----- Records supplied -----

-- ==== Sys2Proof/Machine/Fetch.lean ====
section
/-! DEFINITION. How a word is put where the next turn fetches it: for an Izusk word a clause of one word in an executable
region, with the cohort that stands at its header (notes/assumptions/13.md); for a base-die word the memory at hart 0's
pc. -/

namespace Sys2Proof.Machine

/-- The header of a clause of one word whose flags are cf0 and cf1 (R227). -/
def oneWordHeader : DWord := 0xC100001200000000#64

/-- A launch record of one block of one cohort with 128 v-registers, whose entry is the clause (R172). -/
def oneCohortRecord : List DWord :=
  [0x200000#64, 0x0001000100010001#64, 0x0000000000800001#64] ++ List.replicate 29 0#64

/-- A share with one active position on each pipe and every row, slot and unit of its core (R407). -/
def oneShare : DWord := BitVec.ofNat 64 (2 ^ 40 + 64 * 2 ^ 33 + 32 * 2 ^ 20 + 768 * 2 ^ 10 + 32 * 2 ^ 44 + 8 * 2 ^ 50 + 32 * 2 ^ 54)

/-- The one cohort: 32 lanes at the clause header. -/
def oneCohort : Cohort := { Cohort.blank with
  active := true
  live := allLanes
  pc := (List.range 32).map (fun l => (l, 0x200000#64))
  orig := (List.range 31).map (fun l => (l + 1, l + 1)) }

/-- An Izusk word stands in a clause that the next turn issues. -/
def State.placeWord (s : State) (w : DWord) : State :=
  { s with
    ctl := { s.ctl with
      tctx := put s.ctl.tctx 0 1#64 0
      pctl := put s.ctl.pctl 0 0x0003E880#32 0x0003E800#32
      cshare := put s.ctl.cshare 0 oneShare 0 }
    mem := putBytes s.mem (s.ctl.pkg * 2 ^ 42 + 0x200000) 16 (oneWordHeader.toNat + 2 ^ 64 * w.toNat)
    own := set s.own (s.ctl.pkg * 2 ^ 21 + 1) ⟨some 0, true, false, false⟩
    grids := set s.grids 0 { Grid.blank with
      rcd := oneCohortRecord
      state := .running
      cpd := 1
      dies := [0]
      done := [(0, 0)] }
    placed := set s.placed 0 ⟨0, 0, 0, 0, 0, [0], []⟩
    blocks := set s.blocks 0 { Block.blank with exited := false, winRows := [0], slots := [0] }
    cohorts := set s.cohorts 0 oneCohort
    cores := set s.cores 0 { s.core 0 with
      tlb := [⟨0, 0x200000, 0x200000, s.ctl.pkg * 2 ^ 42 + 0x200000, 0, 0, true, false, true⟩] }
    shares := set s.shares 0 ⟨some 0, .idle, 0, none, s.time, 0⟩
    agenda := [.cohort 0] }

/-- A base-die word stands at hart 0's pc, and hart 0 moves next. -/
def State.placeHartWord (s : State) (w : Word) : State :=
  { s with
    mem := putBytes s.mem (s.norm (s.hart 0).pc.toNat) 4 w.toNat
    agenda := [.hart 0] }

end Sys2Proof.Machine
end

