/-- R150, R151, R154, R226 to R228, R332: a turn runs the instruction that the bytes decode to. -/
def Obligations.StepRunsDecoded : Prop := ∀ (s : State) (rest : List Turn),
  let u := { s with agenda := rest }
  (∀ i, s.agenda = .event i :: rest → step s = exec i u) ∧
  (∀ c m at_ h w i j, s.agenda = .cohort c :: rest →
    -- once what is known of waiting cohorts is up to date
    let n := u.noted
    n.MayTurn c → n.halting (n.cohPart c) = false →
    -- no cohort of its pipe that issued longer ago can issue (R187)
    n.comesLater exec c = false →
    let f := n.fitStore c
    f.Offers c m at_ h w → decodeWord w = .ok i →
    let v := f.entered c m at_
    let m' := v.groupOf c j
    let x := (v.modCoh c (fun k => { k with entered := k.entered ||| m' })).setCur c m' at_ h
    (lanesOf m).find? (fun l => (v.ready c).getLsbD l && (v.coh c).pcOf l == at_) = some j →
    v.closes c m' at_ (some i) = false → m' ≠ 0 →
    (∀ t, exec i x = .next t → t.cur.stall = false → t.waitingAt (u.cohCore c) ≤ 16 → step s = .next (t.afterIssue c m')) ∧
    (∀ f, exec i x = .fault f → step s = .fault f) ∧ (∀ r, exec i x = .refused r → step s = .refused r)) ∧
  (∀ c m pc va pa, u.CodeAt c va pa → u.fetch c m pc va = .word (BitVec.ofNat 64 (getBytes u.mem pa 8))) ∧
  (∀ h pa i op, s.agenda = .hart h :: rest → h < 32 → u.hartHit (u.hart h) 4 (u.hart h).pc.toNat 4 = .mem pa →
    let w := BitVec.ofNat 32 (getBytes u.mem pa 4)
    -- the word comes through its slice
    let u := u.l2Read pa 4
    let x := { u with cur := { Issue.none with hart := h } }
    (decodeKx w = some i → step s = exec i x) ∧
    (decodeRvMem w = some op → step s = exec (.baseDieMemoryAccess h op) u) ∧
    -- the other words of RV64 that the model holds (notes/assumptions/11.md)
    (∀ b t, w.extractLsb' 0 7 ≠ 0x0B#7 → decodeRvMem w = none → rvBase (u.hart h) w = some b → u.rvDo h b = some t →
      step s = .next t)) ∧
  (s.agenda = .units :: rest → step s = .next u.unitsTurn) ∧
  -- a fetch that faults
  (∀ h x, s.agenda = .hart h :: rest → h < 32 → u.hartHit (u.hart h) 4 (u.hart h).pc.toNat 4 = .exc x →
    step s = .next (u.hartTrap h (BitVec.ofNat 64 x) (u.hart h).pc))

/-- Words that the manual writes out beside their source text, of every layout. -/
def Obligations.DecodeWords : Prop :=
  let always : Guard := ⟨7, false⟩
  let v := fun (n : Nat) => Opnd.v (BitVec.ofNat 7 n)
  -- icmp.lt.z32 p2, v4, s5
  decodeWord 0x00E0204850020012 = .ok (.icmp always 2 (v 4) (.s 5) .lt false true) ∧
  -- ffma v7, v1, v2, v3
  decodeWord 0x10E070102030C000 = .ok (.ffma ⟨always, v 7, v 1, v 2, v 3⟩ ⟨.rne, false, false, false⟩ false false) ∧
  -- cvt.e4m3.f32.sat v6, v2
  decodeWord 0x21E0602000000038 = .ok (.cvt ⟨always, v 6, v 2, v 0, v 0⟩ .rne true .e4m3 .f32) ∧
  -- st.b32.rel.die [s4 + 8], v3
  decodeWord 0x41E0084038920002 = .ok (.st ⟨always, .s 4, .b32, .rel, .die, .a, .gen⟩ (v 3) 2) ∧
  -- atom.add.z32.rlx.die v6, [s4 + 0], v2
  decodeWord 0x43E0684024120000 = .ok (.atom ⟨always, .s 4, .z32, .rlx, .die, .a, .gen⟩ .add (v 6) (v 2) 0) ∧
  -- fence.sc.die
  decodeWord 0x48E0000000100000 = .ok (.fence always .sc .die) ∧
  -- txbeg v9, 5, 2, done
  decodeWord 0x4CE0905200000010 = .ok (.txbeg always 9 5 2 2 0) ∧
  -- qpop.b128.acq.clu.wait v16, v8, [s6 + 3]
  decodeWord 0x4FE108608A4A0203 = .ok (.qpop ⟨always, .s 6, .b128, .acq, .clu, .a, .gen⟩ (v 16) (v 8) true 3) ∧
  -- coll.allred.ar.dom s30, s16, s21, fs2
  decodeWord 0x64E9E90950001700 = .ok (.coll ⟨always, 30, true, true, .dom, 2⟩ 16 21 0) ∧
  -- amax.adv 5, v3 and sring s9, 5
  decodeWord 0x66E0003000001045 = .ok (.amax always .a (v 3) 5 true) ∧
  decodeWord 0x66E8900000005005 = .ok (.sring always .a (.s 9) 5) ∧
  -- kx.begin a0, a1 and kx.abort 0x2A
  decodeKx 0x0005850B = some (.kxBegin 10 11) ∧ decodeKx 0x02A0200B = some (.kxAbort 0x2A)

/-- R232, R287, R332: what is encoded decodes to itself, in every field. -/
def Obligations.RoundTrip : Prop := ∀ i : Instr, i.wf = true →
  (i.bits = 64 → decodeWord (encode i) = .ok i) ∧ (i.bits = 32 → decodeKx (encodeKx i) = some i)
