/-! ### Cohort.arriveLane -/

@[simp] theorem Cohort.arriveLane_block (k : Cohort) (l : Nat) (p : DWord) (b : Bool) : (k.arriveLane l p b).block = k.block := rfl
@[simp] theorem Cohort.arriveLane_idx (k : Cohort) (l : Nat) (p : DWord) (b : Bool) : (k.arriveLane l p b).idx = k.idx := rfl
@[simp] theorem Cohort.arriveLane_pipe (k : Cohort) (l : Nat) (p : DWord) (b : Bool) : (k.arriveLane l p b).pipe = k.pipe := rfl
@[simp] theorem Cohort.arriveLane_vbase (k : Cohort) (l : Nat) (p : DWord) (b : Bool) : (k.arriveLane l p b).vbase = k.vbase := rfl
@[simp] theorem Cohort.arriveLane_place (k : Cohort) (l : Nat) (p : DWord) (b : Bool) : (k.arriveLane l p b).place = k.place := rfl
@[simp] theorem Cohort.arriveLane_active (k : Cohort) (l : Nat) (p : DWord) (b : Bool) : (k.arriveLane l p b).active = k.active := rfl
@[simp] theorem Cohort.arriveLane_detHolder (k : Cohort) (l : Nat) (p : DWord) (b : Bool) : (k.arriveLane l p b).detHolder = k.detHolder := rfl
@[simp] theorem Cohort.arriveLane_lastIssue (k : Cohort) (l : Nat) (p : DWord) (b : Bool) : (k.arriveLane l p b).lastIssue = k.lastIssue := rfl
@[simp] theorem Cohort.arriveLane_detIdx (k : Cohort) (l : Nat) (p : DWord) (b : Bool) : (k.arriveLane l p b).detIdx = k.detIdx := rfl
@[simp] theorem Cohort.arriveLane_regs (k : Cohort) (l : Nat) (p : DWord) (b : Bool) : (k.arriveLane l p b).regs = k.regs := rfl
@[simp] theorem Cohort.arriveLane_dirty (k : Cohort) (l : Nat) (p : DWord) (b : Bool) : (k.arriveLane l p b).dirty = k.dirty := rfl
@[simp] theorem Cohort.arriveLane_sregs (k : Cohort) (l : Nat) (p : DWord) (b : Bool) : (k.arriveLane l p b).sregs = k.sregs := rfl
@[simp] theorem Cohort.arriveLane_preds (k : Cohort) (l : Nat) (p : DWord) (b : Bool) : (k.arriveLane l p b).preds = k.preds := rfl
@[simp] theorem Cohort.arriveLane_nflags (k : Cohort) (l : Nat) (p : DWord) (b : Bool) : (k.arriveLane l p b).nflags = k.nflags := rfl
@[simp] theorem Cohort.arriveLane_pc (k : Cohort) (l : Nat) (p : DWord) (b : Bool) : (k.arriveLane l p b).pc = put k.pc l p 0 := rfl
@[simp] theorem Cohort.arriveLane_meet (k : Cohort) (l : Nat) (p : DWord) (b : Bool) : (k.arriveLane l p b).meet = k.meet := rfl
@[simp] theorem Cohort.arriveLane_orig (k : Cohort) (l : Nat) (p : DWord) (b : Bool) : (k.arriveLane l p b).orig = k.orig := rfl
@[simp] theorem Cohort.arriveLane_live (k : Cohort) (l : Nat) (p : DWord) (b : Bool) : (k.arriveLane l p b).live = k.live := rfl
@[simp] theorem Cohort.arriveLane_exited (k : Cohort) (l : Nat) (p : DWord) (b : Bool) : (k.arriveLane l p b).exited = k.exited := rfl
@[simp] theorem Cohort.arriveLane_parked (k : Cohort) (l : Nat) (p : DWord) (b : Bool) : (k.arriveLane l p b).parked = k.parked := rfl
@[simp] theorem Cohort.arriveLane_lockWait (k : Cohort) (l : Nat) (p : DWord) (b : Bool) : (k.arriveLane l p b).lockWait = k.lockWait := rfl
@[simp] theorem Cohort.arriveLane_store (k : Cohort) (l : Nat) (p : DWord) (b : Bool) : (k.arriveLane l p b).store = k.store := rfl
@[simp] theorem Cohort.arriveLane_barHold (k : Cohort) (l : Nat) (p : DWord) (b : Bool) : (k.arriveLane l p b).barHold = k.barHold := rfl
@[simp] theorem Cohort.arriveLane_tid (k : Cohort) (l : Nat) (p : DWord) (b : Bool) : (k.arriveLane l p b).tid = k.tid := rfl
@[simp] theorem Cohort.arriveLane_regionOpen (k : Cohort) (l : Nat) (p : DWord) (b : Bool) : (k.arriveLane l p b).regionOpen = k.regionOpen := rfl
@[simp] theorem Cohort.arriveLane_mend (k : Cohort) (l : Nat) (p : DWord) (b : Bool) : (k.arriveLane l p b).mend = k.mend := rfl
@[simp] theorem Cohort.arriveLane_brm (k : Cohort) (l : Nat) (p : DWord) (b : Bool) : (k.arriveLane l p b).brm = k.brm := rfl
@[simp] theorem Cohort.arriveLane_path (k : Cohort) (l : Nat) (p : DWord) (b : Bool) : (k.arriveLane l p b).path = k.path := rfl
@[simp] theorem Cohort.arriveLane_memb (k : Cohort) (l : Nat) (p : DWord) (b : Bool) : (k.arriveLane l p b).memb = k.memb := rfl
@[simp] theorem Cohort.arriveLane_mendWait (k : Cohort) (l : Nat) (p : DWord) (b : Bool) : (k.arriveLane l p b).mendWait = k.mendWait := rfl
@[simp] theorem Cohort.arriveLane_mendOpen (k : Cohort) (l : Nat) (p : DWord) (b : Bool) : (k.arriveLane l p b).mendOpen = k.mendOpen := rfl
@[simp] theorem Cohort.arriveLane_rnt0 (k : Cohort) (l : Nat) (p : DWord) (b : Bool) : (k.arriveLane l p b).rnt0 = k.rnt0 := rfl
@[simp] theorem Cohort.arriveLane_rnt1 (k : Cohort) (l : Nat) (p : DWord) (b : Bool) : (k.arriveLane l p b).rnt1 = k.rnt1 := rfl
@[simp] theorem Cohort.arriveLane_cf (k : Cohort) (l : Nat) (p : DWord) (b : Bool) : (k.arriveLane l p b).cf = k.cf := rfl
@[simp] theorem Cohort.arriveLane_handles (k : Cohort) (l : Nat) (p : DWord) (b : Bool) : (k.arriveLane l p b).handles = k.handles := rfl
@[simp] theorem Cohort.arriveLane_restart (k : Cohort) (l : Nat) (p : DWord) (b : Bool) : (k.arriveLane l p b).restart = k.restart := rfl
@[simp] theorem Cohort.arriveLane_tx (k : Cohort) (l : Nat) (p : DWord) (b : Bool) : (k.arriveLane l p b).tx = k.tx := rfl
@[simp] theorem Cohort.arriveLane_absent (k : Cohort) (l : Nat) (p : DWord) (b : Bool) : (k.arriveLane l p b).absent = k.absent := rfl
@[simp] theorem Cohort.arriveLane_stalled (k : Cohort) (l : Nat) (p : DWord) (b : Bool) : (k.arriveLane l p b).stalled = k.stalled := rfl
@[simp] theorem Cohort.arriveLane_since (k : Cohort) (l : Nat) (p : DWord) (b : Bool) : (k.arriveLane l p b).since = k.since := rfl
@[simp] theorem Cohort.arriveLane_watch (k : Cohort) (l : Nat) (p : DWord) (b : Bool) : (k.arriveLane l p b).watch = k.watch := rfl
@[simp] theorem Cohort.arriveLane_stallHeld (k : Cohort) (l : Nat) (p : DWord) (b : Bool) : (k.arriveLane l p b).stallHeld = k.stallHeld := rfl
@[simp] theorem Cohort.arriveLane_wfSince (k : Cohort) (l : Nat) (p : DWord) (b : Bool) : (k.arriveLane l p b).wfSince = k.wfSince := rfl
@[simp] theorem Cohort.arriveLane_posTime (k : Cohort) (l : Nat) (p : DWord) (b : Bool) : (k.arriveLane l p b).posTime = k.posTime := rfl
@[simp] theorem Cohort.arriveLane_waitPos (k : Cohort) (l : Nat) (p : DWord) (b : Bool) : (k.arriveLane l p b).waitPos = k.waitPos := rfl
@[simp] theorem Cohort.arriveLane_lost (k : Cohort) (l : Nat) (p : DWord) (b : Bool) : (k.arriveLane l p b).lost = k.lost := rfl
@[simp] theorem Cohort.arriveLane_damaged (k : Cohort) (l : Nat) (p : DWord) (b : Bool) : (k.arriveLane l p b).damaged = k.damaged := rfl
@[simp] theorem Cohort.arriveLane_area (k : Cohort) (l : Nat) (p : DWord) (b : Bool) : (k.arriveLane l p b).area = k.area := rfl
@[simp] theorem Cohort.arriveLane_relS (k : Cohort) (l : Nat) (p : DWord) (b : Bool) : (k.arriveLane l p b).relS = k.relS := rfl
@[simp] theorem Cohort.arriveLane_observed (k : Cohort) (l : Nat) (p : DWord) (b : Bool) : (k.arriveLane l p b).observed = k.observed := rfl

/-! ### Cohort.setS -/

@[simp] theorem Cohort.setS_block (k : Cohort) (n : Nat) (v : DWord) : (k.setS n v).block = k.block := by unfold Cohort.setS; split <;> rfl
@[simp] theorem Cohort.setS_idx (k : Cohort) (n : Nat) (v : DWord) : (k.setS n v).idx = k.idx := by unfold Cohort.setS; split <;> rfl
@[simp] theorem Cohort.setS_pipe (k : Cohort) (n : Nat) (v : DWord) : (k.setS n v).pipe = k.pipe := by unfold Cohort.setS; split <;> rfl
@[simp] theorem Cohort.setS_vbase (k : Cohort) (n : Nat) (v : DWord) : (k.setS n v).vbase = k.vbase := by unfold Cohort.setS; split <;> rfl
@[simp] theorem Cohort.setS_place (k : Cohort) (n : Nat) (v : DWord) : (k.setS n v).place = k.place := by unfold Cohort.setS; split <;> rfl
@[simp] theorem Cohort.setS_active (k : Cohort) (n : Nat) (v : DWord) : (k.setS n v).active = k.active := by unfold Cohort.setS; split <;> rfl
@[simp] theorem Cohort.setS_detHolder (k : Cohort) (n : Nat) (v : DWord) : (k.setS n v).detHolder = k.detHolder := by unfold Cohort.setS; split <;> rfl
@[simp] theorem Cohort.setS_lastIssue (k : Cohort) (n : Nat) (v : DWord) : (k.setS n v).lastIssue = k.lastIssue := by unfold Cohort.setS; split <;> rfl
@[simp] theorem Cohort.setS_detIdx (k : Cohort) (n : Nat) (v : DWord) : (k.setS n v).detIdx = k.detIdx := by unfold Cohort.setS; split <;> rfl
@[simp] theorem Cohort.setS_regs (k : Cohort) (n : Nat) (v : DWord) : (k.setS n v).regs = k.regs := by unfold Cohort.setS; split <;> rfl
@[simp] theorem Cohort.setS_dirty (k : Cohort) (n : Nat) (v : DWord) : (k.setS n v).dirty = k.dirty := by unfold Cohort.setS; split <;> rfl
@[simp] theorem Cohort.setS_preds (k : Cohort) (n : Nat) (v : DWord) : (k.setS n v).preds = k.preds := by unfold Cohort.setS; split <;> rfl
@[simp] theorem Cohort.setS_nflags (k : Cohort) (n : Nat) (v : DWord) : (k.setS n v).nflags = k.nflags := by unfold Cohort.setS; split <;> rfl
@[simp] theorem Cohort.setS_pc (k : Cohort) (n : Nat) (v : DWord) : (k.setS n v).pc = k.pc := by unfold Cohort.setS; split <;> rfl
@[simp] theorem Cohort.setS_meet (k : Cohort) (n : Nat) (v : DWord) : (k.setS n v).meet = k.meet := by unfold Cohort.setS; split <;> rfl
@[simp] theorem Cohort.setS_orig (k : Cohort) (n : Nat) (v : DWord) : (k.setS n v).orig = k.orig := by unfold Cohort.setS; split <;> rfl
@[simp] theorem Cohort.setS_live (k : Cohort) (n : Nat) (v : DWord) : (k.setS n v).live = k.live := by unfold Cohort.setS; split <;> rfl
@[simp] theorem Cohort.setS_exited (k : Cohort) (n : Nat) (v : DWord) : (k.setS n v).exited = k.exited := by unfold Cohort.setS; split <;> rfl
@[simp] theorem Cohort.setS_parked (k : Cohort) (n : Nat) (v : DWord) : (k.setS n v).parked = k.parked := by unfold Cohort.setS; split <;> rfl
@[simp] theorem Cohort.setS_held (k : Cohort) (n : Nat) (v : DWord) : (k.setS n v).held = k.held := by unfold Cohort.setS; split <;> rfl
@[simp] theorem Cohort.setS_entered (k : Cohort) (n : Nat) (v : DWord) : (k.setS n v).entered = k.entered := by unfold Cohort.setS; split <;> rfl
@[simp] theorem Cohort.setS_lockWait (k : Cohort) (n : Nat) (v : DWord) : (k.setS n v).lockWait = k.lockWait := by unfold Cohort.setS; split <;> rfl
@[simp] theorem Cohort.setS_store (k : Cohort) (n : Nat) (v : DWord) : (k.setS n v).store = k.store := by unfold Cohort.setS; split <;> rfl
@[simp] theorem Cohort.setS_barHold (k : Cohort) (n : Nat) (v : DWord) : (k.setS n v).barHold = k.barHold := by unfold Cohort.setS; split <;> rfl
@[simp] theorem Cohort.setS_tid (k : Cohort) (n : Nat) (v : DWord) : (k.setS n v).tid = k.tid := by unfold Cohort.setS; split <;> rfl
@[simp] theorem Cohort.setS_regionOpen (k : Cohort) (n : Nat) (v : DWord) : (k.setS n v).regionOpen = k.regionOpen := by unfold Cohort.setS; split <;> rfl
@[simp] theorem Cohort.setS_mend (k : Cohort) (n : Nat) (v : DWord) : (k.setS n v).mend = k.mend := by unfold Cohort.setS; split <;> rfl
@[simp] theorem Cohort.setS_brm (k : Cohort) (n : Nat) (v : DWord) : (k.setS n v).brm = k.brm := by unfold Cohort.setS; split <;> rfl
@[simp] theorem Cohort.setS_path (k : Cohort) (n : Nat) (v : DWord) : (k.setS n v).path = k.path := by unfold Cohort.setS; split <;> rfl
@[simp] theorem Cohort.setS_memb (k : Cohort) (n : Nat) (v : DWord) : (k.setS n v).memb = k.memb := by unfold Cohort.setS; split <;> rfl
@[simp] theorem Cohort.setS_mendWait (k : Cohort) (n : Nat) (v : DWord) : (k.setS n v).mendWait = k.mendWait := by unfold Cohort.setS; split <;> rfl
@[simp] theorem Cohort.setS_mendOpen (k : Cohort) (n : Nat) (v : DWord) : (k.setS n v).mendOpen = k.mendOpen := by unfold Cohort.setS; split <;> rfl
@[simp] theorem Cohort.setS_rnt0 (k : Cohort) (n : Nat) (v : DWord) : (k.setS n v).rnt0 = k.rnt0 := by unfold Cohort.setS; split <;> rfl
@[simp] theorem Cohort.setS_rnt1 (k : Cohort) (n : Nat) (v : DWord) : (k.setS n v).rnt1 = k.rnt1 := by unfold Cohort.setS; split <;> rfl
@[simp] theorem Cohort.setS_cf (k : Cohort) (n : Nat) (v : DWord) : (k.setS n v).cf = k.cf := by unfold Cohort.setS; split <;> rfl
@[simp] theorem Cohort.setS_restart (k : Cohort) (n : Nat) (v : DWord) : (k.setS n v).restart = k.restart := by unfold Cohort.setS; split <;> rfl
@[simp] theorem Cohort.setS_tx (k : Cohort) (n : Nat) (v : DWord) : (k.setS n v).tx = k.tx := by unfold Cohort.setS; split <;> rfl
@[simp] theorem Cohort.setS_absent (k : Cohort) (n : Nat) (v : DWord) : (k.setS n v).absent = k.absent := by unfold Cohort.setS; split <;> rfl
@[simp] theorem Cohort.setS_stalled (k : Cohort) (n : Nat) (v : DWord) : (k.setS n v).stalled = k.stalled := by unfold Cohort.setS; split <;> rfl
@[simp] theorem Cohort.setS_since (k : Cohort) (n : Nat) (v : DWord) : (k.setS n v).since = k.since := by unfold Cohort.setS; split <;> rfl
@[simp] theorem Cohort.setS_watch (k : Cohort) (n : Nat) (v : DWord) : (k.setS n v).watch = k.watch := by unfold Cohort.setS; split <;> rfl
@[simp] theorem Cohort.setS_stallHeld (k : Cohort) (n : Nat) (v : DWord) : (k.setS n v).stallHeld = k.stallHeld := by unfold Cohort.setS; split <;> rfl
@[simp] theorem Cohort.setS_wfSince (k : Cohort) (n : Nat) (v : DWord) : (k.setS n v).wfSince = k.wfSince := by unfold Cohort.setS; split <;> rfl
@[simp] theorem Cohort.setS_posTime (k : Cohort) (n : Nat) (v : DWord) : (k.setS n v).posTime = k.posTime := by unfold Cohort.setS; split <;> rfl
@[simp] theorem Cohort.setS_waitPos (k : Cohort) (n : Nat) (v : DWord) : (k.setS n v).waitPos = k.waitPos := by unfold Cohort.setS; split <;> rfl
@[simp] theorem Cohort.setS_lost (k : Cohort) (n : Nat) (v : DWord) : (k.setS n v).lost = k.lost := by unfold Cohort.setS; split <;> rfl
@[simp] theorem Cohort.setS_damaged (k : Cohort) (n : Nat) (v : DWord) : (k.setS n v).damaged = k.damaged := by unfold Cohort.setS; split <;> rfl
@[simp] theorem Cohort.setS_area (k : Cohort) (n : Nat) (v : DWord) : (k.setS n v).area = k.area := by unfold Cohort.setS; split <;> rfl
@[simp] theorem Cohort.setS_observed (k : Cohort) (n : Nat) (v : DWord) : (k.setS n v).observed = k.observed := by unfold Cohort.setS; split <;> rfl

-----

Work order
Please write out, exactly as they appear above, only the lines in the stretch from the line with "decodeWord 0x43E0684024120000 = .ok" through the line with "-- txbeg v9, 5, 2, done".

Expected output
  decodeWord 0x43E0684024120000 = .ok (.atom ⟨always, .s 4, .z32, .rlx, .die, .a, .gen⟩ .add (v 6) (v 2) 0) ∧
  -- fence.sc.die
  decodeWord 0x48E0000000100000 = .ok (.fence always .sc .die) ∧
  -- txbeg v9, 5, 2, done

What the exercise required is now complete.